In the material below, find the line with "(R8, R43). No" and the line with "host : List HostEvent", then output those two lines and every line between them, exactly.

Start of SUPPLIED DATA

-- ==== Sys2Proof/Machine/State.lean ====
section
/-! DEFINITION. The state of the block as plain data (spec/10_state.md R20 to R45), the reasons a step
can stop, and the state after reset (R41). R20 gives the fields of the block; three more fields hold
the inputs of the step function that R43 keeps apart from the state (`cfg`, `src`, `host`), and one
(`rdata`) holds what the last host read returned: DESIGN CHOICE, log entries 1, 2, 3 and 5. Registers
with a bounded range are finite types or enumerations (DEDUCED, log entry 9). -/

namespace Sys2Proof.Machine

/-- The value of `PHASE` (R21). The values 7 to 14 are reserved and never produced, so they are no
value of this type. -/
inductive Phase where
  | idle
  | counting
  | treeReady
  | codesReady
  | packing
  | tableReady
  | done
  | fault
  deriving DecidableEq, Repr

/-- The error kinds of R250. The codes 0x0D to 0xFF are reserved and never produced, so they are no
value of this type. -/
inductive ErrKind where
  /-- 0x00 `NONE`: no error. -/
  | noError
  /-- 0x01, raised by TREE_BUILD (R251). -/
  | emptyInput
  /-- 0x02, raised by TREE_BUILD under policy `FAULT` (R252). -/
  | singleSymbolInput
  /-- 0x03, raised by CODE_GEN (R253). -/
  | codeTooLong
  /-- 0x04, raised by DEC_HEADER (R254). -/
  | malformedHeader
  /-- 0x05, raised by DEC_HEADER (R255). -/
  | duplicateCode
  /-- 0x06, raised by UNPACK_RUN (R256). -/
  | truncatedPayload
  /-- 0x07, reserved for a platform; no rule raises it (R257). -/
  | ioError
  /-- 0x08, raised by UNPACK_RUN (R258). -/
  | unmatchedCode
  /-- 0x09, raised by PACK_SYM and PACK_RUN (R259). -/
  | noCodeForSymbol
  /-- 0x0A, raised by FREQ_BYTE and FREQ_RUN (R260). -/
  | countOverflow
  /-- 0x0B, raised by dispatch (R261). -/
  | badSequence
  /-- 0x0C, raised by dispatch (R262). -/
  | illegalCommand
  deriving DecidableEq, Repr

/-- A node number, 0 to 510: an entry of the arena (R7 `MAX_NODES` = 511, R30). -/
abbrev NodeIx := Fin 511

/-- `NODE_KIND[i]` (R30): 0 is a Leaf, 1 an Internal. -/
inductive NodeKind where
  | leaf
  | internal
  deriving DecidableEq, Repr

/-- One entry of the five parallel files of the node arena (R30). `freq` is a count of `CNT_W` bits,
held as a number (R9, R27: every count is at most `2^CNT_W − 1`, and none wraps). DEDUCED, log entry 8. -/
structure Node where
  kind : NodeKind
  sym : Byte
  freq : Nat
  left : NodeIx
  right : NodeIx
  deriving DecidableEq, Repr

/-- A code of `len` choices, left-aligned in 16 bits: choice `i` at bit `15 − i` (R29, R70). A length of
0 means no code. -/
structure Code where
  len : Fin 17
  bits : Word
  deriving DecidableEq, Repr

/-- One entry of the inverse table: `IT_SYM`, `IT_LEN` and `IT_CODE` (R33). -/
structure Entry where
  sym : Byte
  code : Code
  deriving DecidableEq, Repr

/-- What the outside world can do to the block between two commands (R40, R296). -/
inductive HostEvent where
  /-- Write `data` to the REG address `addr`; a write to `CMD` executes a command (R38, R39). -/
  | writeReg (addr : Nat) (data : Word)
  /-- Read the REG address `addr` (R39, R40). -/
  | readReg (addr : Nat)
  /-- Attach, replace or reposition the source (R61, R66, R267, R296): its bytes are
  `consumed ++ rest`, and its position is after `consumed`. DEDUCED, log entry 4. -/
  | attachSource (consumed rest : List Byte)
  /-- Assert reset (R290). It is one event between two commands: DEDUCED, log entry 6. -/
  | assertReset
  deriving DecidableEq, Repr

/-- A step stops. -/
inductive Fault where
  /-- Raised by CODE_GEN when the arena's child links lead round in a circle, so that the recursion of
  R161 never ends. R161 rests on R146 (a child number is smaller than its parent's), which every
  TREE_BUILD establishes, so no run from reset reaches such an arena. Safe: the machine stops where
  the spec's own pseudocode has no result. DESIGN CHOICE, log entry 11. -/
  | treeCycle
  deriving DecidableEq, Repr

/-- A step has no meaning. -/
inductive Refusal where
  /-- Raised by `exec` for a command that has no meaning yet; in this model, for none. Safe. -/
  | notModelled (mnemonic : String)
  deriving DecidableEq, Repr

/-- The state: the fields of R20, then the inputs (R43, R61, R296). -/
structure State where
  /-- `PHASE` (R21). -/
  phase : Phase
  /-- `ERR` (R23). -/
  err : ErrKind
  /-- `ERRINFO` (R24). -/
  errInfo : Word
  /-- `NSYM`, 0 to 256 (R25). -/
  nsym : Fin 257
  /-- `PAD`, 0 to 7 (R26). -/
  pad : Fin 8
  /-- `TOTAL`, a count of `CNT_W` bits (R27). -/
  total : Nat
  /-- `FT[0..255]`, counts of `CNT_W` bits (R28). -/
  ft : Table Nat 256
  /-- `NODE_KIND/SYM/FREQ/LEFT/RIGHT[0..510]` (R30). -/
  nodes : Table Node 511
  /-- `NNODES`, 0 to 511 (R31). -/
  nnodes : Fin 512
  /-- `ROOT`, 0 to 510 (R31). -/
  root : NodeIx
  /-- The working list `[WL[0], ..., WL[WL_LEN − 1]]`; `WL_LEN` is its length (R32). -/
  wl : List NodeIx
  /-- The entries `WL[WL_LEN], ..., WL[255]`: what earlier shifts left there (R32). DEDUCED, log
  entry 10. -/
  wlStale : List NodeIx
  /-- `CT_LEN[0..255]`, `CT_CODE[0..255]` (R29). -/
  ct : Table Code 256
  /-- `IT_SYM/LEN/CODE[0..255]` (R33). -/
  it : Table Entry 256
  /-- `IT_N`, 0 to 256 (R33). -/
  itN : Fin 257
  /-- `ACC` (R34). -/
  acc : Byte
  /-- `FILL`, 0 to 7 (R34). -/
  fill : Fin 8
  /-- `CAND` (R35). -/
  cand : Word
  /-- `CAND_LEN`, 0 to 16 (R35). -/
  candLen : Fin 17
  /-- `SP`, the offset of the next source byte (R36). -/
  sp : Nat
  /-- `SNK`, the bytes written since reset, oldest first (R37). A byte space is the sequence of its bytes:
  DEDUCED, log entry 7. -/
  snk : List Byte
  /-- The parameters `CNT_W` and `SINGLE_SYMBOL_POLICY` (R8, R43). No step changes them. DESIGN CHOICE,
  log entry 1. -/
  cfg : Config
  /-- `SRC`, the source bytes; `SRC_LEN` is its length (R43, R61). No command changes them. DESIGN
  CHOICE, log entry 2. -/
  src : List Byte
  /-- What the host does next, in order: one event a step (R16, R17, R40, R296). DESIGN CHOICE, log
  entry 3. -/
  host : List HostEvent
  /-- What the last host read of REG returned (R39). The model's own field: DESIGN CHOICE, log entry 5. -/
  rdata : Nat
  deriving DecidableEq, Repr

/-- An unused arena entry (R30, R41). -/
def Node.zero : Node := { kind := .leaf, sym := 0, freq := 0, left := 0, right := 0 }

/-- No code (R29, R41). -/
def Code.zero : Code := { len := 0, bits := 0 }

/-- An unused inverse-table entry (R33, R41). -/
def Entry.zero : Entry := { sym := 0, code := Code.zero }

/-- The state after reset (R41, R290, R291), with the default parameters (R8), no source attached, and a
host that does nothing (DESIGN CHOICE, log entries 1, 2, 3 and 5). -/
def State.reset : State where
  phase := .idle
  err := .noError
  errInfo := 0
  nsym := 0
  pad := 0
  total := 0
  ft := Table.fill 256 0
  nodes := Table.fill 511 Node.zero
  nnodes := 0
  root := 0
  wl := []
  wlStale := List.replicate 256 0
  ct := Table.fill 256 Code.zero
  it := Table.fill 256 Entry.zero
  itN := 0
  acc := 0
  fill := 0
  cand := 0
  candLen := 0
  sp := 0
  snk := []
  cfg := Config.default
  src := []
  host := []
  rdata := 0

end Sys2Proof.Machine
end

End of SUPPLIED DATA

-- OUTPUT OF THE EXERCISE --
  /-- The parameters `CNT_W` and `SINGLE_SYMBOL_POLICY` (R8, R43). No step changes them. DESIGN CHOICE,
  log entry 1. -/
  cfg : Config
  /-- `SRC`, the source bytes; `SRC_LEN` is its length (R43, R61). No command changes them. DESIGN
  CHOICE, log entry 2. -/
  src : List Byte
  /-- What the host does next, in order: one event a step (R16, R17, R40, R296). DESIGN CHOICE, log
  entry 3. -/
  host : List HostEvent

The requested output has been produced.